The ‘mental element’ necessary for all serious crimes.


A criminal is punished not so much on account of what he or she has done, but
because of why he or she did it.

There are three states of mind used to denote mens rea:


1. Intention.
2. Recklessness – Subjective (Cunningham).
3. Gross Negligence.

Intention

Direct – ‘a true desire to bring about the consequences’ – Mohan


‘Aim, objective or purpose’

Oblique - The courts consider the related issues of probability and the
defendant’s subjective ability to foresee.

R v Woolin and R v Nedrick both establish that in a murder case the jury can
find intent if it concludes that the defendant ‘death or GBH must be “virtually
certain” to infer intent’.

R v Hancock and Shankland

Recklessness

Defined as taking a ‘conscious, unjustified risk’

There were two types of recklessness; ‘subjective’ and ‘objective’.

R v G and Another – ‘fire bin’ – Abolished ‘objective’ recklessness.


R v Cunningham – ‘gas meter’ – Created ‘subjective’ recklessness.

Crimes that can be committed either intentionally or recklessly are known as


crimes of ‘basic intent’

Coincidence of AR and MR

In order for an offence to be committed the mens rea must coincide in point of
time with the actus reus.

Mens rea implies an intention to carry out a present act, not a future one.
Thabo meli v R – attacked victim, threw body off cliff as believed to be dead.
Died of exposure. On appeal the Privvy council ruled that it was ‘impossible to
divide up what was really one series of events’.

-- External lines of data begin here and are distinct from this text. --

-- ==== Sys2Proof/Syntax.lean ====
section
/-!
DEFINITION. The one inductive of instructions and device steps: one constructor per row of the opcode table, over
the field types of R72 to R92. A field record holds the fields of one class layout; what an instruction encodes in
FN, CMD or CF stands as typed arguments of its constructor.
-/

namespace Sys2Proof

/-- Source specifiers (R76). -/
inductive Src where
  | q (k : Fin 16) | h (k : Fin 3) | lit | zero | one | n (k : Fin 32)
  deriving DecidableEq, Repr

/-- Destination specifiers (R77). -/
inductive Dst where
  | push | void | n (k : Fin 32)
  deriving DecidableEq, Repr

/-- Route codes (R64). -/
inductive Route where
  | own | rot (p : Fin 32) | bc (p : Fin 32) | bfly (p : Fin 32) | idx (k : Fin 16)
  deriving DecidableEq, Repr

/-- Sub-element widths 8, 16, 32 and 64 (R55). -/
inductive Width where
  | b8 | b16 | b32 | b64
  deriving DecidableEq, Repr

/-- Integer types: i when signed, w when not (R92 codes 0 to 7). -/
structure ITy where
  signed : Bool
  width  : Width
  deriving DecidableEq, Repr

/-- Wide float types (R92 codes 8 to 11). -/
inductive FTy where
  | f64 | f32 | f16 | bf16
  deriving DecidableEq, Repr

/-- The types of the transcendentals (R94). -/
inductive TTy where
  | f32 | f16
  deriving DecidableEq, Repr

/-- Every type code of R92 but the reserved one. -/
inductive Ty where
  | int (t : ITy) | flt (t : FTy) | e5m2 | e4m3 | e2m1
  deriving DecidableEq, Repr

/-- RM (R79). -/
inductive Rm where
  | ne | tz | dn | up
  deriving DecidableEq, Repr

/-- HOLD (R60). -/
inductive Hold where
  | off | a | b | c
  deriving DecidableEq, Repr

/-- ICMP and ACMP relations, FN codes 0 to 5 (R81, R211). -/
inductive Icc where
  | eq | ne | lt | le | gt | ge
  deriving DecidableEq, Repr

/-- FCMP relations, FN codes 0 to 7 (R81). -/
inductive Fcc where
  | eq | ne | lt | le | gt | ge | uo | ord
  deriving DecidableEq, Repr

/-- RED and SCAN operations (R95). -/
inductive RedOp where
  | add | min | max | and | or | xor
  deriving DecidableEq, Repr

/-- VOTE functions, FN codes 0 to 3 (R81). -/
inductive VoteFn where
  | all | any | ballot | uniform
  deriving DecidableEq, Repr

/-- Atomic operations, AOP codes 0 to 12 (R83). -/
inductive AOp where
  | add | smin | smax | umin | umax | and | or | xor | exch | cas | fadd | fmin | fmax
  deriving DecidableEq, Repr

/-- ORD of an atomic (R83). -/
inductive Ord4 where
  | plain | acq | rel | ar
  deriving DecidableEq, Repr

/-- BRA and ABR conditions, CF codes 0 to 2 (R87). -/
inductive BrCond where
  | always | nonzero | zero
  deriving DecidableEq, Repr

/-- LOD modes of TEX and TEXG, CMD codes 0 to 2 (R305). -/
inductive Lod where
  | implicit | bias | level
  deriving DecidableEq, Repr

/-- Collective kinds (R321). -/
inductive CollKind where
  | allReduce | reduceScatter | allGather | broadcast
  deriving DecidableEq, Repr

/-- Collective operations (R321). -/
inductive CollOp where
  | add | min | max
  deriving DecidableEq, Repr

/-- Collective element types (R321). -/
inductive CollTy where
  | f32 | f64 | bf16 | f16 | i32 | i64
  deriving DecidableEq, Repr

/-- ALU class fields (R80). For an instruction that reads FN, `c` is `zero` and `xc` is `own`. A literal stands
exactly in X format (R72, R88). -/
structure Alu where
  e    : Bool
  pm   : Fin 8
  d    : Dst
  a    : Src
  b    : Src
  c    : Src
  hold : Hold
  xa   : Route
  xb   : Route
  xc   : Route
  rm   : Rm
  lit  : Option W32
  deriving DecidableEq, Repr

/-- MEM class fields (R82). In X format `lit` is the byte offset and `off` is 0 (R88). -/
structure Mem where
  e   : Bool
  pm  : Fin 8
  d   : Dst
  a   : Src
  b   : Src
  off : BitVec 12
  pn  : Bool
  ch  : Bool
  xa  : Route
  xb  : Route
  w   : Width
  lit : Option W32
  deriving DecidableEq, Repr

/-- MAT class fields (R84). -/
structure Mat where
  e    : Bool
  pm   : Fin 8
  s    : Fin 32
  a    : Src
  b    : Src
  d    : Dst
  hold : Hold
  xa   : Route
  xb   : Route
  fs   : Fin 8
  kc   : Fin 16
  pn   : Bool
  lit  : Option W32
  deriving DecidableEq, Repr

/-- ENG class fields (R85). `t` is a token register, a destination or `void` by instruction; `n` is the first named
register of a range, or none. -/
structure Eng where
  e    : Bool
  pm   : Fin 8
  t    : Dst
  a    : Src
  b    : Src
  n    : Option (Fin 32)
  hold : Hold
  xa   : Route
  xb   : Route
  pn   : Bool
  lit  : Option W32
  deriving DecidableEq, Repr

/-- CTL class fields of the instructions that read them (R86). PM is 0 in this class. -/
structure Ctl where
  e   : Bool
  d   : Dst
  a   : Src
  xa  : Route
  off : BitVec 16
  lit : Option W32
  deriving DecidableEq, Repr

/-- S format fields (R74). -/
structure Short where
  e  : Bool
  d  : Dst
  a  : Src
  b  : Src
  pm : Fin 8
  ha : Bool
  deriving DecidableEq, Repr

/-- Stream source specifiers (R89). -/
inductive ASrc where
  | a (k : Fin 16) | zero | one | lit
  deriving DecidableEq, Repr

/-- Stream fields in the ALU layout (R89). `d` is an a register or none (0x01). -/
structure Str where
  e   : Bool
  d   : Option (Fin 16)
  a   : ASrc
  b   : ASrc
  c   : ASrc
  lit : Option W32
  deriving DecidableEq, Repr

/-- Stream fields in the CTL layout, for ABR and ALOOP (R89). -/
structure StrCtl where
  e   : Bool
  a   : ASrc
  off : BitVec 16
  lit : Option W32
  deriving DecidableEq, Repr

/-- A block header (R90). FLAGS[3] is reserved and never set in a header that decodes. -/
structure Header where
  len   : BitVec 10
  live  : W32
  join  : BitVec 14
  pf    : Fin 4
  cold  : Bool
  loop  : Bool
  entry : Bool
  deriving DecidableEq, Repr

/-- A fabric identity as a request carries it (R313). -/
abbrev Ident := W32

/-- A memory request from outside (R318). -/
inductive ReqKind where
  | read (n : Nat)
  | write (bytes : List Byte)
  | stl (bytes : List Byte) (sig : BitVec 512)
  | atomic (op : AOp) (ord : Ord4) (wide : Bool) (v cmp : Word) (sig : BitVec 512)
  deriving DecidableEq, Repr

/-- The part of another rank in a collective, as it arrives over the fabric (R322). -/
structure CollPeer where
  rank   : Nat
  kind   : CollKind
  op     : CollOp
  ty     : CollTy
  count  : Nat
  root   : Nat
  source : List Byte
  deriving DecidableEq, Repr

/-- A management access to a register (R6). -/
inductive RegAccess where
  | read | write (v : Word)
  deriving DecidableEq, Repr

/-- What the host node answers to the boot controller's read of the firmware image (R337). -/
structure BootImage where
  image     : List Byte
  signature : List Byte
  version   : Nat
  stages    : List (BitVec 256)
  mgrid     : W32
  parts     : List Nat
  deriving DecidableEq, Repr

/-- Instructions and device steps, one constructor per row of the opcode table. Teams are named by JOBID and team
index, waves by their index in the team, engine commands by the number the model gives each at commit. -/
inductive Instr where
  -- integer block (R93)
  | iadd (sat : Bool) (ty : ITy) (f : Alu)
  | isub (sat : Bool) (ty : ITy) (f : Alu)
  | imul (ty : ITy) (f : Alu)
  | imulh (ty : ITy) (f : Alu)
  | imad (ty : ITy) (f : Alu)
  | imin (ty : ITy) (f : Alu)
  | imax (ty : ITy) (f : Alu)
  | iabs (w : Width) (f : Alu)
  | ineg (w : Width) (f : Alu)
  | icmp (cc : Icc) (ty : ITy) (f : Alu)
  | lea (signed : Bool) (sh : Fin 8) (f : Alu)
  | andI (ty : ITy) (f : Alu)
  | andn (ty : ITy) (f : Alu)
  | orI (ty : ITy) (f : Alu)
  | xorI (ty : ITy) (f : Alu)
  | notI (ty : ITy) (f : Alu)
  | shl (ty : ITy) (f : Alu)
  | shr (ty : ITy) (f : Alu)
  | sar (ty : ITy) (f : Alu)
  | rol (ty : ITy) (f : Alu)
  | popc (ty : ITy) (f : Alu)
  | clz (ty : ITy) (f : Alu)
  | brev (ty : ITy) (f : Alu)
  | bfe (ty : ITy) (f : Alu)
  | bfi (ty : ITy) (f : Alu)
  | sel (ty : ITy) (f : Alu)
  -- float block (R94)
  | fadd (ty : FTy) (f : Alu)
  | fsub (ty : FTy) (f : Alu)
  | fmul (ty : FTy) (f : Alu)
  | ffma (ty : FTy) (f : Alu)
  | fmin (ty : FTy) (f : Alu)
  | fmax (ty : FTy) (f : Alu)
  | fcmp (cc : Fcc) (ty : FTy) (f : Alu)
  | fclass (ty : FTy) (f : Alu)
  | frnd (ty : FTy) (f : Alu)
  | frcp (ty : TTy) (f : Alu)
  | frsq (ty : TTy) (f : Alu)
  | fsqrt (ty : TTy) (f : Alu)
  | fexp2 (ty : TTy) (f : Alu)
  | flog2 (ty : TTy) (f : Alu)
  | fsin (ty : TTy) (f : Alu)
  | fcos (ty : TTy) (f : Alu)
  | ftanh (ty : TTy) (f : Alu)
  | fsigm (ty : TTy) (f : Alu)
  -- cross-lane, conversion and the rest of the ALU class (R95)
  | red (op : RedOp) (ty : Ty) (f : Alu)
  | scan (op : RedOp) (excl : Bool) (ty : Ty) (f : Alu)
  | cvt (dst src : Ty) (part : Fin 4) (f : Alu)
  | amax (ty : FTy) (f : Alu)
  | qscale (fs : Fin 8) (f : Alu)
  | qpack (fs : Fin 8) (f : Alu)
  | qunpack (fs : Fin 8) (f : Alu)
  | bpsplit (fs : Fin 8) (f : Alu)
  | bpjoin (fs : Fin 8) (f : Alu)
  | perm (ty : Ty) (f : Alu)
  | vote (fn : VoteFn) (f : Alu)
  | matchI (ty : Ty) (f : Alu)
  | wsync (f : Alu)
  | mov (ty : Ty) (f : Alu)
  | movm (k : Fin 8) (toReg : Bool) (w : Width) (f : Alu)
  | movs (code : Fin 64) (f : Alu)
  -- MEM class (R82)
  | ld (f : Mem)
  | st (f : Mem)
  | lda (f : Mem)
  | stl (f : Mem)
  | lds (f : Mem)
  | sts (f : Mem)
  | ldx (f : Mem)
  | stx (f : Mem)
  | ldc (f : Mem)
  | atom (op : AOp) (ord : Ord4) (f : Mem)
  | atoms (op : AOp) (ord : Ord4) (f : Mem)
  | fence (f : Mem)
  -- MAT class (R84)
  | mma (f : Mat)
  | accload (f : Mat)
  | accdrain (f : Mat)
  | accrel (f : Mat)
  -- ENG class (R85)
  | copy (lg : Width) (srcS dstS : Bool) (f : Eng)
  | engage (f : Eng)
  | rdv (f : Eng)
  | semsig (k : Fin 8) (f : Eng)
  | semwait (k : Fin 8) (f : Eng)
  | qpop (k : Fin 4) (f : Eng)
  | qpush (k : Fin 4) (f : Eng)
  | ncall (kin : Fin 8) (mout : Fin 4) (f : Eng)
  | nflush (all : Bool) (f : Eng)
  | wbind (f : Eng)
  | wpin (f : Eng)
  | wunpin (f : Eng)
  | wpref (f : Eng)
  | gmv (fs : Fin 8) (f : Eng)
  | gmm (v : Fin 4) (fs : Fin 8) (f : Eng)
  | binapp (op : AOp) (wide : Bool) (f : Eng)
  | binreplay (f : Eng)
  | wlinit (f : Eng)
  | wlpush (f : Eng)
  | wlins (f : Eng)
  | wlpopb (f : Eng)
  | hashb (kin : Fin 8) (proj : Fin 16) (f : Eng)
  | enq (f : Eng)
  | depdec (set : Bool) (f : Eng)
  | tex (lod : Lod) (f : Eng)
  | texg (lod : Lod) (ch : Fin 4) (f : Eng)
  | attr (f : Eng)
  | exportV (tgt : Fin 16) (depth : Bool) (f : Eng)
  | discard (f : Eng)
  | rayq (any cull : Bool) (f : Eng)
  | coll (kind : CollKind) (op : CollOp) (ty : CollTy) (f : Eng)
  | deal (f : Eng)
  -- CTL class (R86)
  | bra (c : BrCond) (f : Ctl)
  | brx (f : Ctl)
  | call (f : Ctl)
  | ret (f : Ctl)
  | exit (e : Bool)
  | lsetup (k : Fin 4) (len2 : BitVec 10) (f : Ctl)
  | fork (f : Ctl)
  | fjoin (e : Bool)
  | bar (e : Bool)
  | cbar (hold : Bool) (e : Bool)
  | yield (e : Bool)
  | nop (e : Bool)
  | trig (e : Bool)
  | trap (code : BitVec 16) (e : Bool)
  | rft (skip : Bool) (e : Bool)
  | csrr (num : BitVec 12) (e : Bool) (d : Dst)
  | csrw (num : BitVec 12) (f : Ctl)
  | brk (code : BitVec 16) (e : Bool)
  | halt (e : Bool)
  -- S format (R96)
  | nopS (e : Bool)
  | movS (f : Short)
  | ldS64 (f : Short)
  | stS64 (f : Short)
  | ldsS64 (f : Short)
  | stsS64 (f : Short)
  | ldS32 (f : Short)
  | stS32 (f : Short)
  | ldsS32 (f : Short)
  | stsS32 (f : Short)
  | iaddS (ty : ITy) (f : Short)
  | isubS (ty : ITy) (f : Short)
  | imulS (ty : ITy) (f : Short)
  | andS (ty : ITy) (f : Short)
  | orS (ty : ITy) (f : Short)
  | xorS (ty : ITy) (f : Short)
  | shlS (ty : ITy) (f : Short)
  | shrS (ty : ITy) (f : Short)
  | iminS (ty : ITy) (f : Short)
  | imaxS (ty : ITy) (f : Short)
  | faddS (ty : FTy) (f : Short)
  | fsubS (ty : FTy) (f : Short)
  | fmulS (ty : FTy) (f : Short)
  | fminS (ty : FTy) (f : Short)
  | fmaxS (ty : FTy) (f : Short)
  -- stream engine (R95, R211)
  | amov (hi : Bool) (f : Str)
  | aadd (f : Str)
  | acmp (cc : Icc) (f : Str)
  | abr (c : BrCond) (f : StrCtl)
  | aloop (k : Fin 4) (len2 : BitVec 10) (f : StrCtl)
  | amove (f : Str)
  | agather (f : Str)
  | ascatter (f : Str)
  | asig (k : Fin 8) (f : Str)
  | await (k : Fin 8) (f : Str)
  | ahalt (f : Str)
  -- waits that end (R26, R37, R40, R44, R209 to R216)
  | takenWaitResumeBar (job team : Nat)
  | cbarComplete (job cohort : Nat)
  | fjoinComplete (job team wave : Nat)
  | wsyncRelease (job team wave : Nat) (pc : Word)
  | rejoinTimeout (job team wave entry : Nat)
  | semwaitComplete (job team : Nat) (k : Fin 8)
  | awaitComplete (job team : Nat)
  | streamOwnerAcquire (job team : Nat)
  | qpopComplete (job team : Nat) (k : Fin 4)
  | qpushComplete (job team : Nat) (k : Fin 4)
  | engageStart (job team : Nat)
  | rdvComplete (job team : Nat)
  | streamFault (job team : Nat)
  | dqGrow (job team : Nat)
  -- engine commands that finish, fault or wait (R218 to R322)
  | copyComplete (cmd : Nat)
  | copyFault (cmd : Nat)
  | indexElementPark (cmd element : Nat)
  | mmaComplete (cmd : Nat)
  | accdrainComplete (cmd : Nat)
  | jobLeaveEngine (job cluster : Nat)
  | binDispatchTimer (bin : Nat)
  | binDispatchBlocked (cluster : Nat)
  | belfryLoad (cluster vf handle : Nat)
  | ncallComplete (cmd : Nat)
  | wbindComplete (cmd : Nat)
  | grammarComplete (cmd : Nat)
  | binappAppend (cmd : Nat)
  | binreplayComplete (cmd : Nat)
  | worklistApply (cmd : Nat)
  | enqComplete (cmd : Nat)
  | collComplete (cmd : Nat) (peers : List CollPeer)
  | rayqComplete (cmd : Nat)
  | commandTranslationFault (cmd : Nat)
  | remoteTimeout (job team wave : Nat) (lane : Fin 32) (hpa : Word) (write : Bool)
  | remoteRequest (dev part : Nat) (hpa : Word) (k : ReqKind)
  | l1LineExpire (core : Nat) (line : Nat)
  | registerFileError (job team wave : Nat) (lane : Fin 32) (r : Src)
  | starvationPromote (job team wave : Nat) (pc : Word)
  | guardExpire (job team : Nat)
  -- scheduler (R278 to R296, R335)
  | cardLaunch (vf queue : Nat)
  | earlyLaunch (job : Nat)
  | jobComplete (job : Nat)
  | teamAdmit (job cohort cluster : Nat) (cores : List Nat)
  | sliceStep (cluster : Nat)
  | preempt (job cohort : Nat)
  | restore (job team wave : Nat)
  | parking (job team wave : Nat)
  | swapping (job cohort : Nat)
  | kettleGrant (demands : List Nat)
  -- rendering (R296 to R309)
  | drawLaunch (vf queue : Nat)
  | rasterise (draw : Nat)
  | fragmentBlend (draw : Nat)
  | drawComplete (draw : Nat)
  -- management requests (R173, R191, R195 to R198, R281, R285, R312 to R342)
  | qnotify (by_ : Ident) (vf : Nat) (v : Word)
  | faultackRetry (by_ : Ident) (vf : Nat) (ticket : W32)
  | faultackDeliver (by_ : Ident) (vf : Nat) (ticket : W32)
  | faultackTerminate (by_ : Ident) (vf : Nat) (ticket : W32)
  | tlbinv (by_ : Ident) (vf : Nat) (v : Word)
  | tlbinvDone (vf : Nat)
  | bankcfgWrite (by_ : Ident) (part bank : Nat) (v : W32)
  | bankcfgChangeDone (bank : Nat)
  | partownWrite (by_ : Ident) (part : Nat) (v : BitVec 384)
  | harvestStart (by_ : Ident) (vf : Nat) (v : Word)
  | harvestDone (vf : Nat)
  | fqcfgWrite (by_ : Ident) (vf : Nat) (v : Word)
  | fqptrWrite (by_ : Ident) (vf : Nat) (v : Word)
  | sysasdWrite (by_ : Ident) (vf : Nat) (v : Word)
  | sampcfgWrite (by_ : Ident) (vf : Nat) (v : Word)
  | vfcfgWrite (by_ : Ident) (vf : Nat) (v : Word)
  | vfquotaWrite (by_ : Ident) (vf : Nat) (v : Word)
  | kbudgetWrite (by_ : Ident) (v : Word)
  | irqlogWrite (by_ : Ident) (vf : Nat) (v : Word)
  | hvidWrite (by_ : Ident) (part : Nat) (v : Word)
  | vftablesRead (by_ : Ident) (vf : Nat)
  | irqptrRead (by_ : Ident) (vf : Nat)
  | sampptrRead (by_ : Ident) (vf : Nat)
  | qctlGo (by_ : Ident) (part : Nat) (v : Word)
  | quoteDone (part : Nat)
  | registerWrite (by_ : Ident) (space index offset : Nat) (a : RegAccess)
  -- freeze, test port, power (R332 to R337)
  | frzNAssert
  | freezeWrite (by_ : Ident) (v : Word)
  | bypass
  | idcode
  | scanrd
  | rstN
  | measuredBoot (img : BootImage)
  | gddr7UncorrectableError (hpa : Word) (corrected : Bool)
  | remoteRefusal (job team wave : Nat) (lane : Fin 32) (hpa : Word) (write : Bool)
  deriving DecidableEq, Repr

end Sys2Proof
end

The ruling was followed in R v Church.


R v Le Brun – this view was upheld ‘a series of actions can be referred to as a
continuing act’.

Fagan v Metropolitan Police Commissioner – ruled that ‘was one single


continuing act, rather than an act followed by an omission’.

Transferred Malice

If A fires a gun at B, intending to kill B, but misses and kills C, A is guilty of


killing C. The intention (malice) is transferred from B to C. Leading case:

R v Latimer – Pub, belt, missed, serious wounding. The malice was


transferred.

It is limited to situations where the actus reus and mens rea of the same crime
coincide.

R v Pembliton – A shot at B, missed and breaks a Ming vase. The mens rea for
damage to property was not present, so the intent does not transfer.

Strict Liability Offences

Do not require a mens rea to be proved. The majority are created by statute law
and can also be referred to as ‘no-fault offences’.

Includes; road traffic and environmental offences, and breaches of health and
safety.

Callow v Tillstone – Health and Safety breach - vet, butcher, unsafe meat for
sale- defendant found to be negligent

Alphacell v Woodward – Environmental – Polluting a river – HOL held that


causing polluted matter to enter a river was a strict liability offence.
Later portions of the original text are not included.